Candidate: Satoshi Sekine
Advisor: Ralph Grishman

Corpus based Parsing and Sublanguage Studies

11:30 a.m., Wednesday, April 8, 1998
12th floor conference room
719 Broadway


There are two main topics in this thesis, a corpus-based parser and a study of sublanguage.

A novel approach to corpus-based parsing is proposed. In this framework, a probabilistic grammar is constructed whose rules are partial trees from a syntactically-bracketed corpus. The distinctive feature is that the partial trees are multi-layered. In other words, only a small number of non-terminals are used to cut the initial trees; other grammatical nodes are embedded into the partial trees, and hence into the grammar rules. Good parsing performance was obtained, even with small training corpora. Several techniques were developed to improve the parser's accuracy, including in particular two methods for incorporating lexical information. One method uses probabilities of binary lexical dependencies; the other directly lexicalizes the grammar rules. Because the grammar rules are long, the number of rules is huge - more than thirty thousand from a corpus of one million words. A parsing algorithm which can efficiently handle such a large grammar is described. A Japanese parser based on the same idea was also developed.

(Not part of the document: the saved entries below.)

/-- R49: RXOVF is set only by a POLL that dropped bytes, and cleared by START and SEND, and by nothing else but reset. -/
def Obligations.RxovfTellsDroppedBytes : Prop :=
  State.reset.rxovf = false ∧
  (∀ s : State, s.phase.busy = false → ∃ t, exec .start s = .next t ∧ t.rxovf = false) ∧
  (∀ s : State, s.phase = .sending → ∃ t, takeEvent .core s = .next t ∧ t.rxovf = false) ∧
  ∀ (s t : State) (e : Event), takeEvent e s = .next t →
    (s.rxovf = false → t.rxovf = true →
      e = .core ∧ s.phase = .awaiting ∧ s.params.rxCapacity < s.rxb.length + s.lineRxq.length) ∧
    (s.rxovf = true → t.rxovf = false →
      e = .reset ∨ e.setsCtrlBit 0 = true ∨ (e = .core ∧ s.phase = .sending)) ∧
    (e = .core → s.phase = .awaiting → s.rxb.length ≤ s.params.rxCapacity →
      s.params.rxCapacity < s.rxb.length + s.lineRxq.length → t.rxovf = true)

/-- R34: CRC changes only by an accepted START that builds a frame, to the CRC of its body, and by a VALIDATE, to the CRC of
the received prefix (and by reset, to the seed). -/
def Obligations.CrcHoldsLastComputation : Prop :=
  ∀ (s t : State) (e : Event), takeEvent e s = .next t → t.crc ≠ s.crc →
    (e.setsCtrlBit 0 = true ∧ t.phase = .sending ∧ t.crc = crc16 (crcBody t.txb)) ∨
    (e = .core ∧ s.phase = .validating ∧ 2 ≤ s.rxb.length ∧ t.crc = crc16 (crcBody s.rxb)) ∨
    (e = .reset ∧ t.crc = 0xFFFF#16)

/-- R30, R42, R47 as rules of the whole machine: a nonzero EXC_CODE comes only from a SlaveException outcome, RES and RES_VALID
only from a read that completed, CONFIRMED only from a write that completed. -/
def Obligations.ResultsComeOnlyFromValidate : Prop :=
  ∀ (s t : State) (e : Event), takeEvent e s = .next t → e ≠ .reset →
    (t.excCode ≠ s.excCode → t.excCode ≠ 0#8 →
      e = .core ∧ s.phase = .validating ∧ t.phase = .failed ∧ t.code = .slaveException ∧
        (3 ≤ s.rxb.length → s.rxb[2]? = some t.excCode)) ∧
    (t.res ≠ s.res ∨ (t.resValid = true ∧ s.resValid = false) →
      e = .core ∧ s.phase = .validating ∧ isRead s.act.func = true ∧ t.phase = .completed ∧ t.code = .ok ∧
        t.resValid = true) ∧
    (t.confirmed = true → s.confirmed = false →
      e = .core ∧ s.phase = .validating ∧ isWrite s.act.func = true ∧ t.phase = .completed ∧ t.code = .ok)

/-! ## Programs and transactions -/

/-- R98, R99: what the assembly lines expand to, and that the expansion of a command line, run from a state that is not busy with
nothing in between, leaves the state that the command itself leaves from the request registers, and the first entries of VAL, that
it filled. Lines as data are the model's form of R98 (log 22). -/
def Obligations.CommandLineRunsCommand : Prop :=
  (∀ (s : State) (i : Instr) (r : Request) (rest : List Event), s.phase.busy = false → encode i = .request r →
    run 6 { s with inbox := expand i [] ++ rest } = exec i { s with req := r, inbox := rest }) ∧
  (∀ (s : State) (i : Instr) (r : Request) (vals : List Half) (rest : List Event), s.phase.busy = false →
    encode i = .request r → vals.length ≤ 2040 → s.val.wf →
    ∃ m : Memory, m.wf ∧ (∀ k, m.read k = if k < vals.length then vals[k]? else s.val.read k) ∧
      run (vals.length + 6) { s with inbox := expand i vals ++ rest } =
        exec i { s with req := r, val := m, inbox := rest }) ∧
  (∀ (slave addr x : Nat) (signed on : Bool) (bits : List Bool) (words : List Int), slave < 256 →
    let line : Byte → List Half → Nat → Bool → List Event := fun func vals x signed =>
      (vals.zipIdx.map fun p => .hostWrite (BitVec.ofNat 16 (0x1000 + 2 * p.2)) 2 p.1) ++
      [.hostWrite 0x0010#16 2 (BitVec.ofNat 16 slave), .hostWrite 0x0012#16 2 (0#8 ++ func),
       .hostWrite 0x0014#16 2 (BitVec.ofNat 16 addr), .hostWrite 0x0016#16 2 (BitVec.ofNat 16 x),
       .hostWrite 0x0018#16 2 (if signed then 1#16 else 0#16), .hostWrite 0x0000#16 2 0x0001#16]
    (CommandLine.rdCoils slave addr x).assemble = line 0x01#8 [] x false ∧
    (CommandLine.rdDiscrete slave addr x).assemble = line 0x02#8 [] x false ∧
    (CommandLine.rdHolding slave addr x signed).assemble = line 0x03#8 [] x signed ∧
    (CommandLine.rdInput slave addr x signed).assemble = line 0x04#8 [] x signed ∧
    (CommandLine.wrCoil slave addr on).assemble = line 0x05#8 [] (if on then 1 else 0) false ∧
    (CommandLine.wrReg slave addr x).assemble = line 0x06#8 [] x false ∧
    (CommandLine.wrCoils slave addr bits).assemble =
      line 0x0F#8 (bits.map fun b => if b then 0x0001#16 else 0x0000#16) bits.length false ∧
    (CommandLine.wrRegs slave addr words).assemble =
      line 0x10#8 (words.map fun w => BitVec.ofNat 16 (w % 65536).toNat) words.length false) ∧
  CommandLine.wait.assemble = [.hostWait] ∧
  CommandLine.abort.assemble = [.hostWrite 0x0000#16 2 0x0002#16] ∧
  CommandLine.clro.assemble = [.hostWrite 0x0000#16 2 0x0004#16]

/-- R344: a WAIT in IDLE without a START never finds DONE = 1 and waits for ever: after every number of steps, whatever the other
agents do, the phase is IDLE, the WAIT is still pending, the Host's program after it has not moved, and the last word read has
DONE = 0. -/
def Obligations.WaitInIdleNeverEnds : Prop :=
  ∀ (s : State) (k : Nat) (others rest : List Event), s.phase = .idle →
    (∀ e ∈ others, e.isHost = false) → (∀ e ∈ rest.head?, e.isHost = true) →
    ∃ t, run k { s with inbox := .hostWait :: others ++ rest } = .next t ∧ t.phase = .idle ∧
      .hostWait ∈ t.inbox ∧ rest <:+ t.inbox ∧ (0 < k → ∃ w, t.hostData = some w ∧ w.getLsbD 3 = false)

/-- R267, R372: every accepted transaction ends. From a busy state that meets the invariant, whatever quiet events of the Host
and the Line stand between, `stepsLeft` Core steps end it: one SEND, the POLLs of the budget, one VALIDATE. And so does a WAIT
for it (R99): it ends, whatever the Line and the Core do meanwhile, with DONE = 1 in the word read, in a done phase, before any later
step of the Host. -/
def Obligations.EveryTransactionEnds : Prop :=
  (∀ (s : State) (es rest : List Event), Inv s → s.phase.busy = true → (∀ e ∈ es, e.quiet = true) →
    stepsLeft s ≤ es.count .core →
    ∃ t, run es.length { s with inbox := es ++ rest } = .next t ∧ t.phase.done = true) ∧
  ∀ (s : State) (others rest : List Event), Inv s → s.phase.busy = true →
    (∀ e ∈ others, e = .core ∨ ∃ d, e = .deliver d) → (∀ e ∈ rest.head?, e.isHost = true) →
    ∃ k t left, k ≤ 2 * (others.length + stepsLeft s) + 1 ∧
      run k { s with inbox := .hostWait :: others ++ rest } = .next t ∧ t.phase.done = true ∧
      left <:+ others ∧ t.inbox = left ++ rest ∧ ∃ w, t.hostData = some w ∧ w.getLsbD 3 = true

/-- R353: under LINE_OK, for a frame that is complete and none of whose proper prefixes is, VALIDATE is reached with RXB = r,
nothing left on the line and everything else as it was, however the Line cuts r into deliveries. -/
def Obligations.LinePremiseDeliversResponse : Prop :=
  ∀ (s : State) (polls : List (List (List Byte))) (r : List Byte) (rest : List Event),
    s.params.wf → s.phase = .awaiting → s.rxb = [] → s.lineRxq = [] → s.attempts = 0#16 →
    LineOk s.params polls r → IsFrame r →
    run (pollSchedule polls).length { s with inbox := pollSchedule polls ++ rest } = .next { s with
      phase := .validating, rxb := r, attempts := BitVec.ofNat 16 polls.length, inbox := rest }
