-- ==== Sys2Proof/Laws/Events.lean ====
section
/-! SUPPORT. What one event, one CTRL write and one Core turn can do, said once: the inversion lemmas of the step. -/

namespace Sys2Proof.Machine

/-- Every instruction answers a next state. -/
theorem exec_next (i : Instr) (s : State) : ∃ t, exec i s = .next t := by
  cases i with
  | abort => unfold exec execAbort; cases s.phase <;> exact ⟨_, rfl⟩
  | _ => exact ⟨_, rfl⟩

/-- And so does the Core's turn, in every state. -/
theorem coreTurn_next (s : State) : ∃ t, coreTurn s = .next t := by
  unfold coreTurn
  cases s.phase
  case validating =>
    cases decodeRequest s.act with
    | ok i => exact exec_next i s
    | error e => exact ⟨_, rfl⟩
  all_goals exact ⟨_, rfl⟩

/-- So do the actions of a CTRL write. -/
theorem runActions_next (l : List Instr) (s : State) : ∃ t, runActions l s = .next t := by
  induction l generalizing s with
  | nil => exact ⟨_, rfl⟩
  | cons i l ih =>
    obtain ⟨t, h⟩ := exec_next i s
    simp only [runActions, h]; exact ih t

/-- A request that selects no command has a FUNC outside the eight codes. -/
theorem decodeRequest_error (r : Request) (e : Reject) (h : decodeRequest r = .error e) :
    r.func ∉ ([0x01#8, 0x02#8, 0x03#8, 0x04#8, 0x05#8, 0x06#8, 0x0F#8, 0x10#8] : List Byte) := by
  unfold decodeRequest at h
  repeat' split at h
  all_goals try cases h
  simp_all

/-- A request that selects a command has one of the eight codes in FUNC. -/
theorem decodeRequest_ok (r : Request) (i : Instr) (h : decodeRequest r = .ok i) :
    r.func ∈ ([0x01#8, 0x02#8, 0x03#8, 0x04#8, 0x05#8, 0x06#8, 0x0F#8, 0x10#8] : List Byte) := by
  rcases decodeRequest_cases r i h with h|h|h|h|h|h|h|h <;> simp [h.1]

/-- The classes a response can have. -/
theorem decodeResponse_cases (bs : List Byte) (i : Instr) (rest : List Byte) (h : decodeResponse bs = .ok (i, rest)) :
    (∃ sl fc, bs = sl :: fc :: rest ∧ fc.getLsbD 7 = true ∧ i = .rspExc sl (functionNumber fc)) ∨
    (∃ sl bc, bs = sl :: 0x01#8 :: bc :: rest ∧ i = .rspRead01 sl bc) ∨
    (∃ sl bc, bs = sl :: 0x02#8 :: bc :: rest ∧ i = .rspRead02 sl bc) ∨
    (∃ sl bc, bs = sl :: 0x03#8 :: bc :: rest ∧ i = .rspRead03 sl bc) ∨
    (∃ sl bc, bs = sl :: 0x04#8 :: bc :: rest ∧ i = .rspRead04 sl bc) ∨
    (∃ sl fc, bs = sl :: fc :: rest ∧ fc.getLsbD 7 = false ∧ ¬ (1 ≤ fc.toNat ∧ fc.toNat ≤ 4) ∧
      i = .rspEcho sl (functionNumber fc)) := by
  have hne : ∀ fc : Byte, ¬ (fc = 0x01#8 ∨ fc = 0x02#8 ∨ fc = 0x03#8 ∨ fc = 0x04#8) → ¬ (1 ≤ fc.toNat ∧ fc.toNat ≤ 4) := by
    decide
  match bs, h with
  | [], h => cases h
  | [_], h => cases h
  | sl :: fc :: r, h =>
    simp only [decodeResponse] at h
    by_cases h7 : fc.getLsbD 7 = true
    · rw [if_pos h7] at h
      cases h
      exact .inl ⟨sl, fc, rfl, h7, rfl⟩
    · rw [if_neg h7] at h
      by_cases hr : fc = 0x01#8 ∨ fc = 0x02#8 ∨ fc = 0x03#8 ∨ fc = 0x04#8
      · rw [if_pos hr] at h
        match r, h with
        | [], h => cases h
        | bc :: r', h =>
          rcases hr with hr | hr | hr | hr <;> subst hr <;> cases h
          · exact .inr (.inl ⟨sl, bc, rfl, rfl⟩)
          · exact .inr (.inr (.inl ⟨sl, bc, rfl, rfl⟩))
          · exact .inr (.inr (.inr (.inl ⟨sl, bc, rfl, rfl⟩)))
          · exact .inr (.inr (.inr (.inr (.inl ⟨sl, bc, rfl, rfl⟩))))
      · rw [if_neg hr] at h
        cases h
        exact .inr (.inr (.inr (.inr (.inr ⟨sl, fc, rfl, Bool.eq_false_iff.2 h7, hne fc hr, rfl⟩))))

/-- A function byte is its two fields, joined again. -/
theorem functionByte_functionNumber : ∀ fc : Byte, functionByte (fc.getLsbD 7) (functionNumber fc) = fc := by decide

/-- The meaning of each of the eight commands, with its decoder. -/
theorem command_exec (i : Instr) (f : Byte) (h : i.isCommand f = true) :
    ∃ o : Operands, ∃ fin : List Byte → State → State, (∀ s, exec i s = .next (commandStep (o.request f) fin s)) ∧
      ((f = 0x01#8 ∨ f = 0x02#8) ∧ fin = finishCoils ∨ (f = 0x03#8 ∨ f = 0x04#8) ∧ fin = finishRegisters ∨
        (f = 0x05#8 ∨ f = 0x06#8 ∨ f = 0x0F#8 ∨ f = 0x10#8) ∧ fin = finishWrite) := by
  cases i <;> simp only [Instr.isCommand, beq_iff_eq, Bool.false_eq_true] at h <;> subst h <;> exact ⟨_, _, fun s => rfl, by simp⟩

/-- A command's step from a phase that is not busy is its START. -/
theorem commandStep_rest (r fin) (s : State) (hb : s.phase.busy = false) : commandStep r fin s = issue r s := by
  cases hp : s.phase <;> simp [hp, Phase.busy] at hb <;> simp [commandStep, hp]

/-- One CTRL write, action by action (spec/46_master_api.md R264). -/
theorem ctrlWrite_cases (v : Half) (s t : State) (h : runActions (ctrlActions v) s = .next t) :
    ∃ a b, a = (if v.getLsbD 2 then { s with overrun := false } else s) ∧
      b = (if v.getLsbD 1 = true ∧ s.phase = .awaiting then fail .aborted { a with rxb := [], lineRxq := [] } else a) ∧
      t = (if v.getLsbD 0 then issue b.req b else b) := by
  refine ⟨_, _, rfl, rfl, ?_⟩
  unfold ctrlActions at h
  have hab : ∀ u : State, exec .abort u = .next (if u.phase = .awaiting then fail .aborted { u with rxb := [], lineRxq := [] } else u) := by
    intro u
    cases hp : u.phase <;> simp [exec, execAbort, hp]
  cases h2 : v.getLsbD 2 <;> cases h1 : v.getLsbD 1 <;> cases h0 : v.getLsbD 0 <;>
    rw [h2, h1, h0] at h <;>
    simp only [Bool.false_eq_true, if_false, if_true, List.nil_append, List.cons_append, runActions, hab] at h <;> cases h <;>
    simp

/-- What one event does. -/
theorem takeEvent_cases (e : Event) (s t : State) (h : takeEvent e s = .next t) :
    (∃ v, e.isCtrlWrite = true ∧ (∀ k, e.setsCtrlBit k = v.getLsbD k) ∧ runActions (ctrlActions v) s = .next t) ∨
    (∃ off width v, e = .hostWrite off width v ∧ e.isCtrlWrite = false ∧ ∃ q m, t = { s with req := q, val := m }) ∨
    (∃ off width d k, e = .hostRead off width ∧ t = { s with hostData := d, draws := k }) ∨
    (∃ d, e = .deliver d ∧ t = deliver d s) ∨
    (e = .core ∧ coreTurn s = .next t) ∨
    (e = .reset ∧ t = resetCore s) ∨
    (e = .hostWait ∧ ∃ d k l, t = { s with hostData := d, draws := k, inbox := l }) := by
  cases e with
  | hostWrite off w v =>
    simp only [takeEvent, hostWrite] at h
    by_cases ha : isAligned off w = true
    · rw [if_pos ha] at h
      by_cases hc : registerAt off = .ctrl
      · rw [if_pos hc] at h
        exact .inl ⟨v, by simp [Event.isCtrlWrite, ha, hc], fun k => by simp [Event.setsCtrlBit, ha, hc], h⟩
      · rw [if_neg hc] at h
        refine .inr (.inl ⟨off, w, v, rfl, by simp [Event.isCtrlWrite, hc], ?_⟩)
        cases h
        exact ⟨_, _, writeRegister_frame v s _⟩
    · rw [if_neg ha] at h
      cases h
      exact .inr (.inl ⟨off, w, v, rfl, by simp [Event.isCtrlWrite, ha], s.req, s.val, rfl⟩)
  | hostRead off w => cases h; exact .inr (.inr (.inl ⟨off, w, _, _, rfl, hostRead_frame off w s⟩))
  | deliver d => cases h; exact .inr (.inr (.inr (.inl ⟨d, rfl, rfl⟩)))
  | core => exact .inr (.inr (.inr (.inr (.inl ⟨rfl, h⟩))))
  | reset => cases h; exact .inr (.inr (.inr (.inr (.inr (.inl ⟨rfl, rfl⟩)))))
  | hostWait => cases h; exact .inr (.inr (.inr (.inr (.inr (.inr ⟨rfl, _, _, _, hostWait_frame s⟩)))))

/-- The Core's turn in SENDING. -/
theorem coreTurn_sending (s : State) (h : s.phase = .sending) : coreTurn s = .next (send s) := by rw [coreTurn, h]

/-- The Core's turn in AWAITING. -/
theorem coreTurn_awaiting (s : State) (h : s.phase = .awaiting) : coreTurn s = .next (poll s) := by rw [coreTurn, h]

/-- The Core has no enabled step in a phase that is not busy. -/
theorem coreTurn_rest (s : State) (h : s.phase.busy = false) : coreTurn s = .next s := by
  cases hp : s.phase <;> simp [hp, Phase.busy] at h <;> rw [coreTurn, hp]

/-- What the Core's turn does. -/
theorem coreTurn_cases (s t : State) (h : coreTurn s = .next t) :
    (s.phase.busy = false ∧ t = s) ∨ (s.phase = .sending ∧ t = send s) ∨ (s.phase = .awaiting ∧ t = poll s) ∨
    (s.phase = .validating ∧ coreTurn s = .next t) := by
  cases hp : s.phase with
  | validating => exact .inr (.inr (.inr ⟨rfl, h⟩))
  | sending => rw [coreTurn, hp] at h; cases h; exact .inr (.inl ⟨rfl, rfl⟩)
  | awaiting => rw [coreTurn, hp] at h; cases h; exact .inr (.inr (.inl ⟨rfl, rfl⟩))
  | _ => rw [coreTurn, hp] at h; cases h; exact .inl ⟨rfl, rfl⟩

/-- Each of the eight codes is a read or a write, and no other code is either. -/
theorem listed_iff (f : Byte) :
    f ∈ ([0x01#8, 0x02#8, 0x03#8, 0x04#8, 0x05#8, 0x06#8, 0x0F#8, 0x10#8] : List Byte) ↔ isRead f = true ∨ isWrite f = true := by
  revert f
  decide

/-- The Core's turn in VALIDATING is the VALIDATE of the command in ACT, with its decoder; with no command in ACT it has none. -/
theorem coreTurn_validate (s t : State) (hph : s.phase = .validating) (h : coreTurn s = .next t) :
    (∃ fin : List Byte → State → State, isRead s.act.func = true ∧ isWrite s.act.func = false ∧ t = validate fin s ∧
      ∀ p u, u.act.qty = s.act.qty → ∃ d, fin p u = finishRead d u ∧ ∀ ws, d = some ws → ws.length = s.act.qty.toNat) ∨
    (isRead s.act.func = false ∧ isWrite s.act.func = true ∧ t = validate finishWrite s) ∨
    (isRead s.act.func = false ∧ isWrite s.act.func = false ∧ t = validate finishUnlisted s) := by
  have co : ∀ p u, u.act.qty = s.act.qty → ∃ d, finishCoils p u = finishRead d u ∧ ∀ ws, d = some ws → ws.length = s.act.qty.toNat := by
    intro p u hu
    refine ⟨_, rfl, fun ws h => ?_⟩
    unfold unpackCoils at h; split at h
    · cases h
    · cases h; simp [hu]
  have re : ∀ p u, u.act.qty = s.act.qty → ∃ d, finishRegisters p u = finishRead d u ∧ ∀ ws, d = some ws → ws.length = s.act.qty.toNat := by
    intro p u hu
    refine ⟨_, rfl, fun ws h => ?_⟩
    unfold decodeRegisters at h; split at h
    · cases h
    · cases h; simp [hu]
  cases hd : decodeRequest s.act with
  | error e =>
    have hn := mt (listed_iff s.act.func).2 (decodeRequest_error _ _ hd)
    simp only [not_or, Bool.not_eq_true] at hn
    simp only [coreTurn, hph, hd] at h
    cases h
    exact .inr (.inr ⟨hn.1, hn.2, rfl⟩)
  | ok i =>
    have h : exec i s = .next t := by simpa [coreTurn, hph, hd] using h
    rcases decodeRequest_cases _ _ hd with hc | hc | hc | hc | hc | hc | hc | hc <;> obtain ⟨h1, rfl⟩ := hc <;>
      simp only [exec, execRdCoils, execRdDiscrete, execRdHolding, execRdInput, execWrCoil, execWrReg, execWrCoils, execWrRegs, commandStep, hph] at h <;>
      cases h <;> rw [h1]
    · exact .inl ⟨_, rfl, rfl, rfl, co⟩
    · exact .inl ⟨_, rfl, rfl, rfl, co⟩
    · exact .inl ⟨_, rfl, rfl, rfl, re⟩
    · exact .inl ⟨_, rfl, rfl, rfl, re⟩
    all_goals exact .inr (.inl ⟨rfl, rfl, rfl⟩)

/-- What a VALIDATE can leave. -/
theorem validate_outcomes (s t : State) (hph : s.phase = .validating) (h : coreTurn s = .next t) :
    (∃ c, t = fail c s ∧ s.rxb.length < 2) ∨
    (2 ≤ s.rxb.length ∧ (
      (∃ c, c ≠ .slaveException ∧ t = fail c { s with crc := crc16 (crcBody s.rxb) }) ∨
      (crcMatches s.rxb = true ∧ s.rxb.getD 0 0#8 = s.act.slave ∧
        t = fail .slaveException { s with crc := crc16 (crcBody s.rxb), excCode := exceptionByte s }) ∨
      (isRead s.act.func = true ∧ ∃ ws, t = completeWith .ok { s with
        crc := crc16 (crcBody s.rxb), res := writeResults ws s.res, resValid := true }) ∨
      (isWrite s.act.func = true ∧ (t = completeWith .ok { s with crc := crc16 (crcBody s.rxb), confirmed := true } ∨
        t = completeWith .writeNotConfirmed { s with crc := crc16 (crcBody s.rxb), confirmed := false })) ∨
      (isRead s.act.func = false ∧ isWrite s.act.func = false ∧ ∃ c ph,
        ((c = .ok ∨ c = .writeNotConfirmed) ∧ ph = .completed ∨ (c = .decodeError ∨ c = .invalidArgument) ∧ ph = .failed) ∧
        t = { s with crc := crc16 (crcBody s.rxb), code := c, phase := ph, draws := s.draws + 1 }))) := by
  have hv : ∀ fin : List Byte → State → State, t = validate fin s →
      (∃ c, t = fail c s ∧ s.rxb.length < 2) ∨ (2 ≤ s.rxb.length ∧ (
        (∃ c, c ≠ .slaveException ∧ t = fail c { s with crc := crc16 (crcBody s.rxb) }) ∨
        (crcMatches s.rxb = true ∧ s.rxb.getD 0 0#8 = s.act.slave ∧
        t = fail .slaveException { s with crc := crc16 (crcBody s.rxb), excCode := exceptionByte s }) ∨
        ∃ p, t = fin p { s with crc := crc16 (crcBody s.rxb) })) := by
    intro fin ht
    rcases validate_cases fin s with ⟨h1, h⟩ | ⟨h1, h⟩ | ⟨h1, h2, h⟩ | ⟨h1, h2, h3, h⟩ | ⟨h1, h2, h3, h4, h⟩ | ⟨h1, h2, h3, h4, h⟩
    · exact .inl ⟨_, ht.trans h, by omega⟩
    · exact .inl ⟨_, ht.trans h, by omega⟩
    · exact .inr ⟨h1, .inl ⟨.frameCorruption, nofun, ht.trans h⟩⟩
    · exact .inr ⟨h1, .inl ⟨.addressMismatch, nofun, ht.trans h⟩⟩
    · exact .inr ⟨h1, .inr (.inl ⟨h2, h3, ht.trans h⟩)⟩
    · exact .inr ⟨h1, .inr (.inr ⟨_, ht.trans h⟩)⟩
  rcases coreTurn_validate s t hph h with ⟨fin, hrd, hwr, htv, hfin⟩ | ⟨hrd, hwr, htv⟩ | ⟨hrd, hwr, htv⟩
  · rcases hv fin htv with h | ⟨h2, h | h | ⟨p, h⟩⟩
    · exact .inl h
    · exact .inr ⟨h2, .inl h⟩
    · exact .inr ⟨h2, .inr (.inl h)⟩
    · obtain ⟨d, hd, -⟩ := hfin p { s with crc := crc16 (crcBody s.rxb) } rfl
      rw [hd] at h
      rcases finishRead_cases d { s with crc := crc16 (crcBody s.rxb) } with ⟨-, h'⟩ | ⟨ws, -, h'⟩
      · exact .inr ⟨h2, .inl ⟨.decodeError, nofun, h.trans h'⟩⟩
      · exact .inr ⟨h2, .inr (.inr (.inl ⟨hrd, ws, h.trans h'⟩))⟩
  · rcases hv _ htv with h | ⟨h2, h | h | ⟨p, h⟩⟩
    · exact .inl h
    · exact .inr ⟨h2, .inl h⟩
    · exact .inr ⟨h2, .inr (.inl h)⟩
    · rcases finishWrite_cases p { s with crc := crc16 (crcBody s.rxb) } with ⟨-, h'⟩ | ⟨-, h'⟩
      · exact .inr ⟨h2, .inr (.inr (.inr (.inl ⟨hwr, .inl (h.trans h')⟩)))⟩
      · exact .inr ⟨h2, .inr (.inr (.inr (.inl ⟨hwr, .inr (h.trans h')⟩)))⟩
  · rcases hv _ htv with h | ⟨h2, h | h | ⟨p, h⟩⟩
    · exact .inl h
    · exact .inr ⟨h2, .inl h⟩
    · exact .inr ⟨h2, .inr (.inl h)⟩
    · obtain ⟨c, ph, hc, h'⟩ := finishUnlisted_cases p { s with crc := crc16 (crcBody s.rxb) }
      exact .inr ⟨h2, .inr (.inr (.inr (.inr ⟨hrd, hwr, c, ph, hc, h.trans h'⟩)))⟩

/-- What every VALIDATE keeps. -/
theorem validate_keeps (s t : State) (hph : s.phase = .validating) (h : coreTurn s = .next t) :
    t.overrun = s.overrun ∧ t.rxovf = s.rxovf ∧ t.attempts = s.attempts ∧ t.req = s.req ∧ t.act = s.act ∧ t.val = s.val ∧ t.txb = s.txb ∧
    t.rxb = s.rxb ∧ t.lineRxq = s.lineRxq ∧ t.lineTx = s.lineTx ∧ t.params = s.params ∧ t.inbox = s.inbox := by
  rcases validate_outcomes s t hph h with ⟨c, h, -⟩ | ⟨-, ⟨c, -, h⟩ | ⟨-, -, h⟩ | ⟨-, ws, h⟩ | ⟨-, h | h⟩ | ⟨-, -, c, ph, -, h⟩⟩ <;>
  rw [h] <;>
  exact ⟨rfl, rfl, rfl, rfl, rfl, rfl, rfl, rfl, rfl, rfl, rfl, rfl⟩

/-- No event but a WAIT changes the events still to come. -/
theorem takeEvent_inbox (e : Event) (s t : State) (hw : e ≠ .hostWait) (h : takeEvent e s = .next t) : t.inbox = s.inbox := by
  rcases takeEvent_cases e s t h with ⟨v, -, hk, h⟩ | ⟨_, _, _, -, -, q, m, h⟩ | ⟨_, _, d, k, -, h⟩ | ⟨d, -, h⟩ | ⟨he, h⟩ | ⟨he, h⟩ | ⟨he, -⟩
  · obtain ⟨a, b, ha, hb, ht⟩ := ctrlWrite_cases v s t h
    have hi : ∀ r s, (issue r s).inbox = s.inbox := by
      intro r s
      rcases issue_cases r s with ⟨_, h⟩ | ⟨_, _, h⟩ | ⟨_, _, h⟩ <;> rw [h] <;> rfl
    rw [ht, hb, ha]; split_ifs <;> simp [hi]
  · rw [h]
  · rw [h]
  · rw [h]; rfl
  · rcases coreTurn_cases s t h with ⟨_, h⟩ | ⟨hp, h⟩ | ⟨_, h⟩ | ⟨hp, h⟩
    · rw [h]
    · rw [h]; rfl
    · rw [h, poll_frame]; rfl
    · exact (validate_keeps s t hp h).2.2.2.2.2.2.2.2.2.2.2
  · rw [h]; rfl
  · exact absurd he hw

Corpus-based sublanguage studies were conducted to relate the notion of sublanguage to lexical and syntactic properties of a text. A statistical method based on word frequencies was developed to define sublanguages within a collection of documents; this method was evaluated by identifying the sublanguage of new documents. Relative frequencies of different syntactic structures were used to assess the domain dependency of syntactic structure in a multi-domain corpus. Cross-entropy measurements showed a clear distinction between fiction and non-fiction domains. Experiments were then performed in which grammars trained on individual domains, or sets of domains, were used to parse texts in the same or other domains. The results correlate with the measurements of syntactic variation across domains; in particular, the best performance is achieved using grammars trained on the same or similar domains.

The parsing and sublanguage techniques were applied to speech recognition. Sublanguage techniques were able to increase recognition accuracy, and some promising cases were found where the parser was able to correct recognition errors.